Díaz und Sampaoli kennen und schätzen sich seit Beginn des Jahrzehnts. Seinerzeit hatte Díaz seinen Durchbruch als Profi bei Universidad de Chile bloß angedeutet, bis Sampaoli 2011 dort das Traineramt übernahm und einen entscheidenden Kniff vornahm. Er beorderte Díaz, zuvor Rechtsverteidiger, ins defensive Mittelfeld. Dort wurde "Carepato" (Entengesicht), wie er in Chile genannt wird, zum unverzichtbaren Interpreten der Ideen des akribischen Matchplaners Sampaoli.

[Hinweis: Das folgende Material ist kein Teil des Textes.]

-- ==== Sys2Proof/Machine/Core.lean ====
section
/-! DEFINITION. The machine as the host takes it. -/

def Sys2Proof.core : Host.Core :=
  { State := Sys2Proof.Machine.State, Fault := Sys2Proof.Machine.Fault, Refusal := Sys2Proof.Machine.Refusal,
    step := Sys2Proof.Machine.step, reset := Sys2Proof.Machine.State.reset }
end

Gemeinsam holten sie drei nationale Meisterschaften, den chilenischen Pokal und - als erster chilenischer Verein überhaupt - die Copa Sudamericana, den zweitwichtigsten Vereinswettbewerb des Kontinents. In den Medien wurde Díaz (wegen der Vereinsfarben von Universidad de Chile) auch das "blaue Motörchen" genannt, weil er mit monoton wirkenden, aber präzisen kurzen Pässen Betriebssicherheit schuf. Rasch wurde der FC Basel auf ihn aufmerksam, wo er 2013 und 2014 Schweizer Meister wurde, ehe er in der vergangenen Winterpause zum HSV in die Bundesliga wechselte. Und das große Schweigen begann.

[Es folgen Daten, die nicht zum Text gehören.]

-- ==== Sys2Proof/Certificates/Slice0/Obligations.lean ====
section
/-! DEFINITION. The statements for the provers: each is a proposition about the machine of Sys2Proof, and none is proved here. -/

open Sys2Proof Sys2Proof.Machine

/-! ### Words of the register families: where each completes and with what result -/

/-- R136: what SADD to SSAR write. With a, b and c the values of SRC1 to SRC3, sums and products are modulo 2^64, or clamped with SAT;
a shift by 64 or more empties the word. -/
def Obligations.ScalarArithmeticResults : Prop :=
  Completes 0x10 .sadd Always (fun e => e.setS (
    if bSat e.mod then
      (if e.sub = 1 then BitVec.ofNat 64 (min (2 ^ 64 - 1) ((e.sval 1).toNat + (e.sval 2).toNat))
       else BitVec.ofInt 64 (max (-2 ^ 63) (min (2 ^ 63 - 1) ((e.sval 1).toInt + (e.sval 2).toInt))))
    else e.sval 1 + e.sval 2)) ∧
  Completes 0x11 .ssub Always (fun e => e.setS (
    if bSat e.mod then
      (if e.sub = 1 then BitVec.ofNat 64 ((e.sval 1).toNat - (e.sval 2).toNat)
       else BitVec.ofInt 64 (max (-2 ^ 63) (min (2 ^ 63 - 1) ((e.sval 1).toInt - (e.sval 2).toInt))))
    else e.sval 1 - e.sval 2)) ∧
  Completes 0x12 .smul (fun e => e.sub = 0) (fun e => e.setS (
    if bSat e.mod then BitVec.ofInt 64 (max (-2 ^ 63) (min (2 ^ 63 - 1) ((e.sval 1).toInt * (e.sval 2).toInt)))
    else e.sval 1 * e.sval 2)) ∧
  Completes 0x12 .smul (fun e => e.sub = 1) (fun e =>
    e.setS (BitVec.ofInt 64 ((e.sval 1).toInt * (e.sval 2).toInt / 2 ^ 64))) ∧
  Completes 0x12 .smul (fun e => e.sub = 2) (fun e =>
    e.setS (BitVec.ofNat 64 ((e.sval 1).toNat * (e.sval 2).toNat / 2 ^ 64))) ∧
  Completes 0x13 .sand Always (fun e => e.setS (e.sval 1 &&& e.sval 2)) ∧
  Completes 0x14 .sor Always (fun e => e.setS (e.sval 1 ||| e.sval 2)) ∧
  Completes 0x15 .sxor Always (fun e => e.setS (e.sval 1 ^^^ e.sval 2)) ∧
  Completes 0x16 .sshl Always (fun e => e.setS (if 64 ≤ (e.sval 2).toNat then 0 else e.sval 1 <<< (e.sval 2).toNat)) ∧
  Completes 0x17 .sshr Always (fun e => e.setS (if 64 ≤ (e.sval 2).toNat then 0 else e.sval 1 >>> (e.sval 2).toNat)) ∧
  Completes 0x18 .ssar Always (fun e => e.setS (
    if 64 ≤ (e.sval 2).toNat then (if (e.sval 1).msb then BitVec.allOnes 64 else 0)
    else (e.sval 1).sshiftRight (e.sval 2).toNat))

/-- R136, R137: what SCMP to SCLZ write. A field descriptor holds an offset in [5:0] and a width in [14:8], of which more than 64
counts as 64. -/
def Obligations.ScalarBitResults : Prop :=
  Completes 0x19 .scmp Always (fun e =>
    let a := e.sval 1
    let b := e.sval 2
    e.setS (if (match e.sub with
      | 0 => a == b | 1 => a != b | 2 => a.slt b | 3 => a.sle b | 4 => b.slt a | 5 => b.sle a
      | 6 => a.ult b | 7 => a.ule b | 8 => b.ult a | _ => b.ule a) then 1 else 0)) ∧
  Completes 0x1A .ssel Always (fun e => e.setS (if e.sval 3 = 0 then e.sval 2 else e.sval 1)) ∧
  Completes 0x1B .sli Always (fun e => e.setS (e.sval 1)) ∧
  Completes 0x1C .sbfx Always (fun e =>
    let x := (e.sval 1 >>> bitsOf (e.sval 2) 5 0).setWidth (min 64 (bitsOf (e.sval 2) 14 8))
    e.setS (if e.sub = 1 then x.signExtend 64 else x.setWidth 64)) ∧
  Completes 0x1D .sbfi Always (fun e =>
    let o := bitsOf (e.sval 3) 5 0
    let m := (BitVec.allOnes 64 >>> (64 - min 64 (bitsOf (e.sval 3) 14 8))) <<< o
    e.setS ((e.sval 1 &&& ~~~m) ||| ((e.sval 2 <<< o) &&& m))) ∧
  Completes 0x1E .spopc Always (fun e =>
    e.setS (BitVec.ofNat 64 ((List.range 64).filter fun i => (e.sval 1).getLsbD i).length)) ∧
  Completes 0x1F .sclz Always (fun e =>
    e.setS (BitVec.ofNat 64 (if e.sval 1 = 0 then 64 else 63 - Nat.log2 (e.sval 1).toNat)))

/-- R138: predicate logic in each active lane, with MOD[1] complementing the first source and MOD[0] the second, and the pack-wide PANY and
PALL over the active lanes; an unassigned SUBOP has subcode 0x02 and a modifier bit out of its place 0x03. -/
def Obligations.PredicateResults : Prop :=
  let p (e : Env) (l : Nat) : Bool := (e.prow 1).getLsbD l ^^ bN3 e.mod
  let q (e : Env) (l : Nat) : Bool := (e.prow 2).getLsbD l ^^ bAb e.mod
  Completes 0x20 .pand Always (fun e => e.setP fun l => p e l && q e l) ∧
  Completes 0x21 .por Always (fun e => e.setP fun l => p e l || q e l) ∧
  Completes 0x22 .pxor Always (fun e => e.setP fun l => p e l ^^ q e l) ∧
  Completes 0x23 .pnot Always (fun e => e.setP fun l => !p e l) ∧
  Completes 0x24 .pmov Always (fun e => e.setP fun l => if e.sub = 0 then p e l else decide (e.sub = 1)) ∧
  Completes 0x25 .pany Always (fun e => e.setS (if e.lanes.any (p e) then 1 else 0)) ∧
  Completes 0x26 .pall Always (fun e => e.setS (if e.lanes.all (p e) then 1 else 0)) ∧
  ∀ (m : Nat) (f : Fields), 0x20 ≤ m → m ≤ 0x26 →
    let sub := f.mod.toNat / 256
    let low := f.mod.toNat % 256
    let assigned : Prop := sub = 0 ∨ (m = 0x24 ∧ sub ≤ 2)
    (¬assigned → encTrap m f = 2) ∧
    (assigned → 4 ≤ low ∨ (low % 2 = 1 ∧ 0x23 ≤ m) ∨ (low / 2 % 2 = 1 ∧ m = 0x24 ∧ sub ≠ 0) → encTrap m f = 3)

Selbst Interviewanfragen von Journalisten, mit denen er seit Jahren befreundet ist, schlug Marcelo Díaz aus. Und so harrt auch der sensationelle Freistoß, mit dem er den HSV im Rückspiel der Relegationsrunde beim Karlsruher SC in letzter Sekunde vor dem Abstieg rettete, noch immer der Deutung durch den Künstler. "Mir war nicht danach, mit Journalisten zu sprechen. Ich finde, wenn man nichts Positives zu sagen hat, ist es besser zu schweigen", sagt er nun. Was negativ war? Die Anpassung an das neue Umfeld in Hamburg gestaltete sich schwierig, der abstiegsgefährdete Verein brodelte vor innerer Unruhe, und dann riss das Innenband im Knie.

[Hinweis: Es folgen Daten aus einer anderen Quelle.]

/-! ### `Crew.mapPacks` -/

@[simp] theorem Crew.mapPacks_uid (c : Crew) (g : Pack → Pack) : (c.mapPacks g).uid = c.uid := rfl
@[simp] theorem Crew.mapPacks_launch (c : Crew) (g : Pack → Pack) : (c.mapPacks g).launch = c.launch := rfl
@[simp] theorem Crew.mapPacks_crewid (c : Crew) (g : Pack → Pack) : (c.mapPacks g).crewid = c.crewid := rfl
@[simp] theorem Crew.mapPacks_part (c : Crew) (g : Pack → Pack) : (c.mapPacks g).part = c.part := rfl
@[simp] theorem Crew.mapPacks_ward (c : Crew) (g : Pack → Pack) : (c.mapPacks g).ward = c.ward := rfl
@[simp] theorem Crew.mapPacks_cell (c : Crew) (g : Pack → Pack) : (c.mapPacks g).cell = c.cell := rfl
@[simp] theorem Crew.mapPacks_ctx (c : Crew) (g : Pack → Pack) : (c.mapPacks g).ctx = c.ctx := rfl
@[simp] theorem Crew.mapPacks_code (c : Crew) (g : Pack → Pack) : (c.mapPacks g).code = c.code := rfl
@[simp] theorem Crew.mapPacks_regpool (c : Crew) (g : Pack → Pack) : (c.mapPacks g).regpool = c.regpool := rfl
@[simp] theorem Crew.mapPacks_stashLen (c : Crew) (g : Pack → Pack) : (c.mapPacks g).stashLen = c.stashLen := rfl
@[simp] theorem Crew.mapPacks_stash (c : Crew) (g : Pack → Pack) : (c.mapPacks g).stash = c.stash := rfl
@[simp] theorem Crew.mapPacks_sbad (c : Crew) (g : Pack → Pack) : (c.mapPacks g).sbad = c.sbad := rfl
@[simp] theorem Crew.mapPacks_tbad (c : Crew) (g : Pack → Pack) : (c.mapPacks g).tbad = c.tbad := rfl
@[simp] theorem Crew.mapPacks_dscap (c : Crew) (g : Pack → Pack) : (c.mapPacks g).dscap = c.dscap := rfl
@[simp] theorem Crew.mapPacks_regwin (c : Crew) (g : Pack → Pack) : (c.mapPacks g).regwin = c.regwin := rfl
@[simp] theorem Crew.mapPacks_travd (c : Crew) (g : Pack → Pack) : (c.mapPacks g).travd = c.travd := rfl
@[simp] theorem Crew.mapPacks_tile (c : Crew) (g : Pack → Pack) : (c.mapPacks g).tile = c.tile := rfl
@[simp] theorem Crew.mapPacks_ttag (c : Crew) (g : Pack → Pack) : (c.mapPacks g).ttag = c.ttag := rfl
@[simp] theorem Crew.mapPacks_tbusy (c : Crew) (g : Pack → Pack) : (c.mapPacks g).tbusy = c.tbusy := rfl
@[simp] theorem Crew.mapPacks_queue (c : Crew) (g : Pack → Pack) : (c.mapPacks g).queue = c.queue := rfl
@[simp] theorem Crew.mapPacks_mprog (c : Crew) (g : Pack → Pack) : (c.mapPacks g).mprog = c.mprog := rfl
@[simp] theorem Crew.mapPacks_ssphase (c : Crew) (g : Pack → Pack) : (c.mapPacks g).ssphase = c.ssphase := rfl
@[simp] theorem Crew.mapPacks_bars (c : Crew) (g : Pack → Pack) : (c.mapPacks g).bars = c.bars := rfl
@[simp] theorem Crew.mapPacks_links (c : Crew) (g : Pack → Pack) : (c.mapPacks g).links = c.links := rfl
@[simp] theorem Crew.mapPacks_relink (c : Crew) (g : Pack → Pack) : (c.mapPacks g).relink = c.relink := rfl
@[simp] theorem Crew.mapPacks_wins (c : Crew) (g : Pack → Pack) : (c.mapPacks g).wins = c.wins := rfl
@[simp] theorem Crew.mapPacks_chans (c : Crew) (g : Pack → Pack) : (c.mapPacks g).chans = c.chans := rfl
@[simp] theorem Crew.mapPacks_ports (c : Crew) (g : Pack → Pack) : (c.mapPacks g).ports = c.ports := rfl
@[simp] theorem Crew.mapPacks_bank (c : Crew) (g : Pack → Pack) : (c.mapPacks g).bank = c.bank := rfl
@[simp] theorem Crew.mapPacks_tbllen (c : Crew) (g : Pack → Pack) : (c.mapPacks g).tbllen = c.tbllen := rfl
@[simp] theorem Crew.mapPacks_batches (c : Crew) (g : Pack → Pack) : (c.mapPacks g).batches = c.batches := rfl
@[simp] theorem Crew.mapPacks_reqs (c : Crew) (g : Pack → Pack) : (c.mapPacks g).reqs = c.reqs := rfl
@[simp] theorem Crew.mapPacks_nextTicket (c : Crew) (g : Pack → Pack) : (c.mapPacks g).nextTicket = c.nextTicket := rfl
@[simp] theorem Crew.mapPacks_raster (c : Crew) (g : Pack → Pack) : (c.mapPacks g).raster = c.raster := rfl
@[simp] theorem Crew.mapPacks_tvec (c : Crew) (g : Pack → Pack) : (c.mapPacks g).tvec = c.tvec := rfl
@[simp] theorem Crew.mapPacks_handler (c : Crew) (g : Pack → Pack) : (c.mapPacks g).handler = c.handler := rfl
@[simp] theorem Crew.mapPacks_halt (c : Crew) (g : Pack → Pack) : (c.mapPacks g).halt = c.halt := rfl
@[simp] theorem Crew.mapPacks_ops (c : Crew) (g : Pack → Pack) : (c.mapPacks g).ops = c.ops := rfl
@[simp] theorem Crew.mapPacks_regroup (c : Crew) (g : Pack → Pack) : (c.mapPacks g).regroup = c.regroup := rfl
@[simp] theorem Crew.mapPacks_nextOp (c : Crew) (g : Pack → Pack) : (c.mapPacks g).nextOp = c.nextOp := rfl
@[simp] theorem Crew.mapPacks_pairLead (c : Crew) (g : Pack → Pack) : (c.mapPacks g).pairLead = c.pairLead := rfl
@[simp] theorem Crew.mapPacks_peer (c : Crew) (g : Pack → Pack) : (c.mapPacks g).peer = c.peer := rfl
@[simp] theorem Crew.mapPacks_entry (c : Crew) (g : Pack → Pack) : (c.mapPacks g).entry = c.entry := rfl
@[simp] theorem Crew.mapPacks_fault (c : Crew) (g : Pack → Pack) : (c.mapPacks g).fault = c.fault := rfl
@[simp] theorem Crew.mapPacks_saved (c : Crew) (g : Pack → Pack) : (c.mapPacks g).saved = c.saved := rfl
@[simp] theorem Crew.mapPacks_saveAt (c : Crew) (g : Pack → Pack) : (c.mapPacks g).saveAt = c.saveAt := rfl
@[simp] theorem Crew.mapPacks_recs (c : Crew) (g : Pack → Pack) : (c.mapPacks g).recs = c.recs := rfl
@[simp] theorem Crew.mapPacks_lines (c : Crew) (g : Pack → Pack) : (c.mapPacks g).lines = c.lines := rfl

/-! ### `Pack.setPath` -/

@[simp] theorem Pack.setPath_id (k : Pack) (i : Nat) (t : Path) : (k.setPath i t).id = k.id := rfl
@[simp] theorem Pack.setPath_role (k : Pack) (i : Nat) (t : Path) : (k.setPath i t).role = k.role := rfl
@[simp] theorem Pack.setPath_budget (k : Pack) (i : Nat) (t : Path) : (k.setPath i t).budget = k.budget := rfl
@[simp] theorem Pack.setPath_v (k : Pack) (i : Nat) (t : Path) : (k.setPath i t).v = k.v := rfl
@[simp] theorem Pack.setPath_vtag (k : Pack) (i : Nat) (t : Path) : (k.setPath i t).vtag = k.vtag := rfl
@[simp] theorem Pack.setPath_sreg (k : Pack) (i : Nat) (t : Path) : (k.setPath i t).sreg = k.sreg := rfl
@[simp] theorem Pack.setPath_pred (k : Pack) (i : Nat) (t : Path) : (k.setPath i t).pred = k.pred := rfl
@[simp] theorem Pack.setPath_dead (k : Pack) (i : Nat) (t : Path) : (k.setPath i t).dead = k.dead := rfl
@[simp] theorem Pack.setPath_dc (k : Pack) (i : Nat) (t : Path) : (k.setPath i t).dc = k.dc := rfl
@[simp] theorem Pack.setPath_fpmode (k : Pack) (i : Nat) (t : Path) : (k.setPath i t).fpmode = k.fpmode := rfl
@[simp] theorem Pack.setPath_tpc (k : Pack) (i : Nat) (t : Path) : (k.setPath i t).tpc = k.tpc := rfl
@[simp] theorem Pack.setPath_tcause (k : Pack) (i : Nat) (t : Path) : (k.setPath i t).tcause = k.tcause := rfl
@[simp] theorem Pack.setPath_tframe (k : Pack) (i : Nat) (t : Path) : (k.setPath i t).tframe = k.tframe := rfl
@[simp] theorem Pack.setPath_spill (k : Pack) (i : Nat) (t : Path) : (k.setPath i t).spill = k.spill := rfl
@[simp] theorem Pack.setPath_async (k : Pack) (i : Nat) (t : Path) : (k.setPath i t).async = k.async := rfl
@[simp] theorem Pack.setPath_putSeq (k : Pack) (i : Nat) (t : Path) : (k.setPath i t).putSeq = k.putSeq := rfl
@[simp] theorem Pack.setPath_noteSeq (k : Pack) (i : Nat) (t : Path) : (k.setPath i t).noteSeq = k.noteSeq := rfl
@[simp] theorem Pack.setPath_cyc (k : Pack) (i : Nat) (t : Path) : (k.setPath i t).cyc = k.cyc := rfl
@[simp] theorem Pack.setPath_dirty (k : Pack) (i : Nat) (t : Path) : (k.setPath i t).dirty = k.dirty := rfl
@[simp] theorem Pack.setPath_halves (k : Pack) (i : Nat) (t : Path) : (k.setPath i t).halves = k.halves := rfl

/-! ### `Pack.mapPaths` -/

@[simp] theorem Pack.mapPaths_id (k : Pack) (g : Path → Path) : (k.mapPaths g).id = k.id := rfl
@[simp] theorem Pack.mapPaths_role (k : Pack) (g : Path → Path) : (k.mapPaths g).role = k.role := rfl
@[simp] theorem Pack.mapPaths_budget (k : Pack) (g : Path → Path) : (k.mapPaths g).budget = k.budget := rfl
@[simp] theorem Pack.mapPaths_v (k : Pack) (g : Path → Path) : (k.mapPaths g).v = k.v := rfl
@[simp] theorem Pack.mapPaths_vtag (k : Pack) (g : Path → Path) : (k.mapPaths g).vtag = k.vtag := rfl
@[simp] theorem Pack.mapPaths_sreg (k : Pack) (g : Path → Path) : (k.mapPaths g).sreg = k.sreg := rfl
@[simp] theorem Pack.mapPaths_pred (k : Pack) (g : Path → Path) : (k.mapPaths g).pred = k.pred := rfl
@[simp] theorem Pack.mapPaths_dead (k : Pack) (g : Path → Path) : (k.mapPaths g).dead = k.dead := rfl
@[simp] theorem Pack.mapPaths_dc (k : Pack) (g : Path → Path) : (k.mapPaths g).dc = k.dc := rfl
@[simp] theorem Pack.mapPaths_fpmode (k : Pack) (g : Path → Path) : (k.mapPaths g).fpmode = k.fpmode := rfl
@[simp] theorem Pack.mapPaths_tpc (k : Pack) (g : Path → Path) : (k.mapPaths g).tpc = k.tpc := rfl
@[simp] theorem Pack.mapPaths_tcause (k : Pack) (g : Path → Path) : (k.mapPaths g).tcause = k.tcause := rfl
@[simp] theorem Pack.mapPaths_tframe (k : Pack) (g : Path → Path) : (k.mapPaths g).tframe = k.tframe := rfl
@[simp] theorem Pack.mapPaths_spill (k : Pack) (g : Path → Path) : (k.mapPaths g).spill = k.spill := rfl
@[simp] theorem Pack.mapPaths_async (k : Pack) (g : Path → Path) : (k.mapPaths g).async = k.async := rfl
@[simp] theorem Pack.mapPaths_putSeq (k : Pack) (g : Path → Path) : (k.mapPaths g).putSeq = k.putSeq := rfl
@[simp] theorem Pack.mapPaths_noteSeq (k : Pack) (g : Path → Path) : (k.mapPaths g).noteSeq = k.noteSeq := rfl
@[simp] theorem Pack.mapPaths_cyc (k : Pack) (g : Path → Path) : (k.mapPaths g).cyc = k.cyc := rfl
@[simp] theorem Pack.mapPaths_dirty (k : Pack) (g : Path → Path) : (k.mapPaths g).dirty = k.dirty := rfl
@[simp] theorem Pack.mapPaths_halves (k : Pack) (g : Path → Path) : (k.mapPaths g).halves = k.halves := rfl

Dass in der fernen Heimat die Medien bezweifelten, er könne bis zur Copa América fit werden, soll ihn in seinem Stolz verletzt haben. Ebenso manche Forderung, stattdessen auf den alternden, aber formstarken Fiorentina-Profi David Pizarro zu setzen - auch wegen Díaz' mangelnder Spielpraxis nach 60-tägiger Verletzungspause. Bei Sampaoli blieb er freilich gesetzt: Der Coach denkt seinen Fußball von Díaz her. "Ich weiß nicht, ob ich seine taktischen Vorgaben am besten löse. Aber ich verstehe sie sehr gut", sagt Díaz. "Mein Spiel basiert auf Dingen, die man nicht sieht." Bei der Copa liegt seine Quote gelungener Pässe bei 92 Prozent.

Auch daraus schöpft Díaz Selbstvertrauen. "Ja, ich bin auch der Meinung, dass Chile im bisherigen Turnierverlauf die beste Mannschaft war", sagte er vor dem Spiel gegen Uruguay. "Aber jetzt beginnt ein neues Turnier." Díaz zeigt sich entschlossen: "Diese Elf darf nicht als Team in die Geschichte eingehen, das an großen Erfolgen bloß gekratzt hat." Soll heißen: Die Copa América bleibt in Chile. Danach wird er sich wieder dem HSV widmen, der vorerst ohne den Helden von Karlsruhe die Saisonvorbereitung aufnehmen wird. Es heißt in Díaz' Umfeld, er schaue sehr genau, wie der Verein den Kader umbaut. Gelitten hat er genug.